Here’s why I’m not buying BT, even after the price dipped.
Understanding value
We all want to purchase stocks that appear good value. To determine this, investors often rely on key financial metrics. The price-to-earnings ratio (P/E) is a fundamental one that compares a stock’s current price to its earnings per share. A lower P/E ratio may indicate better value.
There a host of complementary metrics including the EV-to-EBITDA ratio and, my favourite, the price-to-earnings-to-growth ratio (PEG).
Additionally, assessing dividend yields, debt levels, and other financial indicators provides a comprehensive view.
By scrutinising these, investors aim to make informed decisions, identifying stocks with strong fundamentals and growth potential in the market.
Is it good value?
On the surface, BT shares certainly don’t look bad value compared to peers, especially with the share price declining in recent weeks.
The stock trades at 6.4 times earnings from the past 12 months. That’s clearly not expensive from an index perspective, and it’s a 62.6% discount versus the communications sector.
Equally, its forward P/E ratio of 7.2 doesn’t look overly expensive either. In this case, that represents a 58.5% discount to the sector.
However, these metrics, often the first point of call for investors, can also be misleading.
Growth and dividends
We want to invest in companies that are growing, or ones that are capable of paying sizeable dividends while essentially sitting still.
BT does pay a strong dividend. The yield currently sits at 6.6% and in 2023 it was covered 2.5 times by earnings — that’s a good coverage ratio.
However, many investors, including myself, are looking for a bit more than 6.6% returns. We want to see the business grow as well.

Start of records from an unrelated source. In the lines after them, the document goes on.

-- ==== Sys2Proof/Laws/State.lean ====
section
/-! SUPPORT. What each named update of the state leaves in each field and each view, true by computation, so that no
later proof unfolds a record update; then the views of what an update writes. -/

namespace Sys2Proof.Machine

variable (s : State)

/-! `setReg` -/

@[simp] theorem State.setReg_pc (q : Reg) (b : Byte) : (s.setReg q b).pc = s.pc := rfl
@[simp] theorem State.setReg_I (q : Reg) (b : Byte) : (s.setReg q b).I = s.I := rfl
@[simp] theorem State.setReg_SP (q : Reg) (b : Byte) : (s.setReg q b).SP = s.SP := rfl
@[simp] theorem State.setReg_Stack (q : Reg) (b : Byte) : (s.setReg q b).Stack = s.Stack := rfl
@[simp] theorem State.setReg_DT (q : Reg) (b : Byte) : (s.setReg q b).DT = s.DT := rfl
@[simp] theorem State.setReg_ST (q : Reg) (b : Byte) : (s.setReg q b).ST = s.ST := rfl
@[simp] theorem State.setReg_waiting (q : Reg) (b : Byte) : (s.setReg q b).waiting = s.waiting := rfl
@[simp] theorem State.setReg_needRedraw (q : Reg) (b : Byte) : (s.setReg q b).needRedraw = s.needRedraw := rfl
@[simp] theorem State.setReg_K (q : Reg) (b : Byte) : (s.setReg q b).K = s.K := rfl
@[simp] theorem State.setReg_FB (q : Reg) (b : Byte) : (s.setReg q b).FB = s.FB := rfl
@[simp] theorem State.setReg_mem (q : Reg) (b : Byte) : (s.setReg q b).mem = s.mem := rfl
@[simp] theorem State.setReg_rndCount (q : Reg) (b : Byte) : (s.setReg q b).rndCount = s.rndCount := rfl
@[simp] theorem State.setReg_pixel (q : Reg) (b : Byte) (row : Row) (col : Col) : (s.setReg q b).pixel row col = s.pixel row col := rfl
@[simp] theorem State.setReg_key (q : Reg) (b : Byte) (k : Key) : (s.setReg q b).key k = s.key k := rfl
@[simp] theorem State.setReg_stackAt (q : Reg) (b : Byte) (j : Fin 16) : (s.setReg q b).stackAt j = s.stackAt j := rfl

/-! `setPc` -/

@[simp] theorem State.setPc_V (a : Word) : (s.setPc a).V = s.V := rfl
@[simp] theorem State.setPc_pc (a : Word) : (s.setPc a).pc = a := rfl
@[simp] theorem State.setPc_I (a : Word) : (s.setPc a).I = s.I := rfl
@[simp] theorem State.setPc_SP (a : Word) : (s.setPc a).SP = s.SP := rfl
@[simp] theorem State.setPc_Stack (a : Word) : (s.setPc a).Stack = s.Stack := rfl
@[simp] theorem State.setPc_DT (a : Word) : (s.setPc a).DT = s.DT := rfl
@[simp] theorem State.setPc_ST (a : Word) : (s.setPc a).ST = s.ST := rfl
@[simp] theorem State.setPc_waiting (a : Word) : (s.setPc a).waiting = s.waiting := rfl
@[simp] theorem State.setPc_needRedraw (a : Word) : (s.setPc a).needRedraw = s.needRedraw := rfl
@[simp] theorem State.setPc_K (a : Word) : (s.setPc a).K = s.K := rfl
@[simp] theorem State.setPc_FB (a : Word) : (s.setPc a).FB = s.FB := rfl
@[simp] theorem State.setPc_mem (a : Word) : (s.setPc a).mem = s.mem := rfl
@[simp] theorem State.setPc_rndCount (a : Word) : (s.setPc a).rndCount = s.rndCount := rfl
@[simp] theorem State.setPc_reg (a : Word) (r : Reg) : (s.setPc a).reg r = s.reg r := rfl
@[simp] theorem State.setPc_pixel (a : Word) (row : Row) (col : Col) : (s.setPc a).pixel row col = s.pixel row col := rfl
@[simp] theorem State.setPc_key (a : Word) (k : Key) : (s.setPc a).key k = s.key k := rfl
@[simp] theorem State.setPc_stackAt (a : Word) (j : Fin 16) : (s.setPc a).stackAt j = s.stackAt j := rfl

/-! `advance` -/

@[simp] theorem State.advance_V : (s.advance).V = s.V := rfl
@[simp] theorem State.advance_pc : (s.advance).pc = s.pc + 2 := rfl
@[simp] theorem State.advance_I : (s.advance).I = s.I := rfl
@[simp] theorem State.advance_SP : (s.advance).SP = s.SP := rfl
@[simp] theorem State.advance_Stack : (s.advance).Stack = s.Stack := rfl
@[simp] theorem State.advance_DT : (s.advance).DT = s.DT := rfl
@[simp] theorem State.advance_ST : (s.advance).ST = s.ST := rfl
@[simp] theorem State.advance_waiting : (s.advance).waiting = s.waiting := rfl
@[simp] theorem State.advance_needRedraw : (s.advance).needRedraw = s.needRedraw := rfl
@[simp] theorem State.advance_K : (s.advance).K = s.K := rfl
@[simp] theorem State.advance_FB : (s.advance).FB = s.FB := rfl
@[simp] theorem State.advance_mem : (s.advance).mem = s.mem := rfl
@[simp] theorem State.advance_rndCount : (s.advance).rndCount = s.rndCount := rfl
@[simp] theorem State.advance_reg (r : Reg) : (s.advance).reg r = s.reg r := rfl
@[simp] theorem State.advance_pixel (row : Row) (col : Col) : (s.advance).pixel row col = s.pixel row col := rfl
@[simp] theorem State.advance_key (k : Key) : (s.advance).key k = s.key k := rfl
@[simp] theorem State.advance_stackAt (j : Fin 16) : (s.advance).stackAt j = s.stackAt j := rfl

/-! `setI` -/

@[simp] theorem State.setI_V (a : Word) : (s.setI a).V = s.V := rfl
@[simp] theorem State.setI_pc (a : Word) : (s.setI a).pc = s.pc := rfl
@[simp] theorem State.setI_I (a : Word) : (s.setI a).I = a := rfl
@[simp] theorem State.setI_SP (a : Word) : (s.setI a).SP = s.SP := rfl
@[simp] theorem State.setI_Stack (a : Word) : (s.setI a).Stack = s.Stack := rfl
@[simp] theorem State.setI_DT (a : Word) : (s.setI a).DT = s.DT := rfl
@[simp] theorem State.setI_ST (a : Word) : (s.setI a).ST = s.ST := rfl
@[simp] theorem State.setI_waiting (a : Word) : (s.setI a).waiting = s.waiting := rfl
@[simp] theorem State.setI_needRedraw (a : Word) : (s.setI a).needRedraw = s.needRedraw := rfl
@[simp] theorem State.setI_K (a : Word) : (s.setI a).K = s.K := rfl
@[simp] theorem State.setI_FB (a : Word) : (s.setI a).FB = s.FB := rfl
@[simp] theorem State.setI_mem (a : Word) : (s.setI a).mem = s.mem := rfl
@[simp] theorem State.setI_rndCount (a : Word) : (s.setI a).rndCount = s.rndCount := rfl
@[simp] theorem State.setI_reg (a : Word) (r : Reg) : (s.setI a).reg r = s.reg r := rfl
@[simp] theorem State.setI_pixel (a : Word) (row : Row) (col : Col) : (s.setI a).pixel row col = s.pixel row col := rfl
@[simp] theorem State.setI_key (a : Word) (k : Key) : (s.setI a).key k = s.key k := rfl
@[simp] theorem State.setI_stackAt (a : Word) (j : Fin 16) : (s.setI a).stackAt j = s.stackAt j := rfl

/-! `push` -/

@[simp] theorem State.push_V (h : s.SP.val < Config.stackDepth) (a : Word) : (s.push h a).V = s.V := rfl
@[simp] theorem State.push_pc (h : s.SP.val < Config.stackDepth) (a : Word) : (s.push h a).pc = s.pc := rfl
@[simp] theorem State.push_I (h : s.SP.val < Config.stackDepth) (a : Word) : (s.push h a).I = s.I := rfl
@[simp] theorem State.push_DT (h : s.SP.val < Config.stackDepth) (a : Word) : (s.push h a).DT = s.DT := rfl
@[simp] theorem State.push_ST (h : s.SP.val < Config.stackDepth) (a : Word) : (s.push h a).ST = s.ST := rfl
@[simp] theorem State.push_waiting (h : s.SP.val < Config.stackDepth) (a : Word) : (s.push h a).waiting = s.waiting := rfl
@[simp] theorem State.push_needRedraw (h : s.SP.val < Config.stackDepth) (a : Word) : (s.push h a).needRedraw = s.needRedraw := rfl
@[simp] theorem State.push_K (h : s.SP.val < Config.stackDepth) (a : Word) : (s.push h a).K = s.K := rfl
@[simp] theorem State.push_FB (h : s.SP.val < Config.stackDepth) (a : Word) : (s.push h a).FB = s.FB := rfl
@[simp] theorem State.push_mem (h : s.SP.val < Config.stackDepth) (a : Word) : (s.push h a).mem = s.mem := rfl
@[simp] theorem State.push_rndCount (h : s.SP.val < Config.stackDepth) (a : Word) : (s.push h a).rndCount = s.rndCount := rfl
@[simp] theorem State.push_reg (h : s.SP.val < Config.stackDepth) (a : Word) (r : Reg) : (s.push h a).reg r = s.reg r := rfl
@[simp] theorem State.push_pixel (h : s.SP.val < Config.stackDepth) (a : Word) (row : Row) (col : Col) : (s.push h a).pixel row col = s.pixel row col := rfl
@[simp] theorem State.push_key (h : s.SP.val < Config.stackDepth) (a : Word) (k : Key) : (s.push h a).key k = s.key k := rfl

Unfortunately, there’s little sign of this happening over the medium term. Here’s the earnings per share (EPS) forecast.
2024 | 2025 | 2025 | |
EPS (p) | 15.5 | 15.1 | 15.9 |
Communications is not a high-growth sector, but these figures aren’t exactly exciting.
Debt
Debt is another issue. BT has a net debt in excess of £19.7bn — up from £18.9bn in March — and cash per share of just 3p. That’s a concern for investors, especially in the context of slow earnings growth. Moreover, BT faces a massive capex burden of around £15bn for the fibre rollout.
Like several other telecoms, BT appears to be treading water as debts mount but growth slows. And given this sizeable capex spend, BT may even struggle to maintain its dividend at the current level.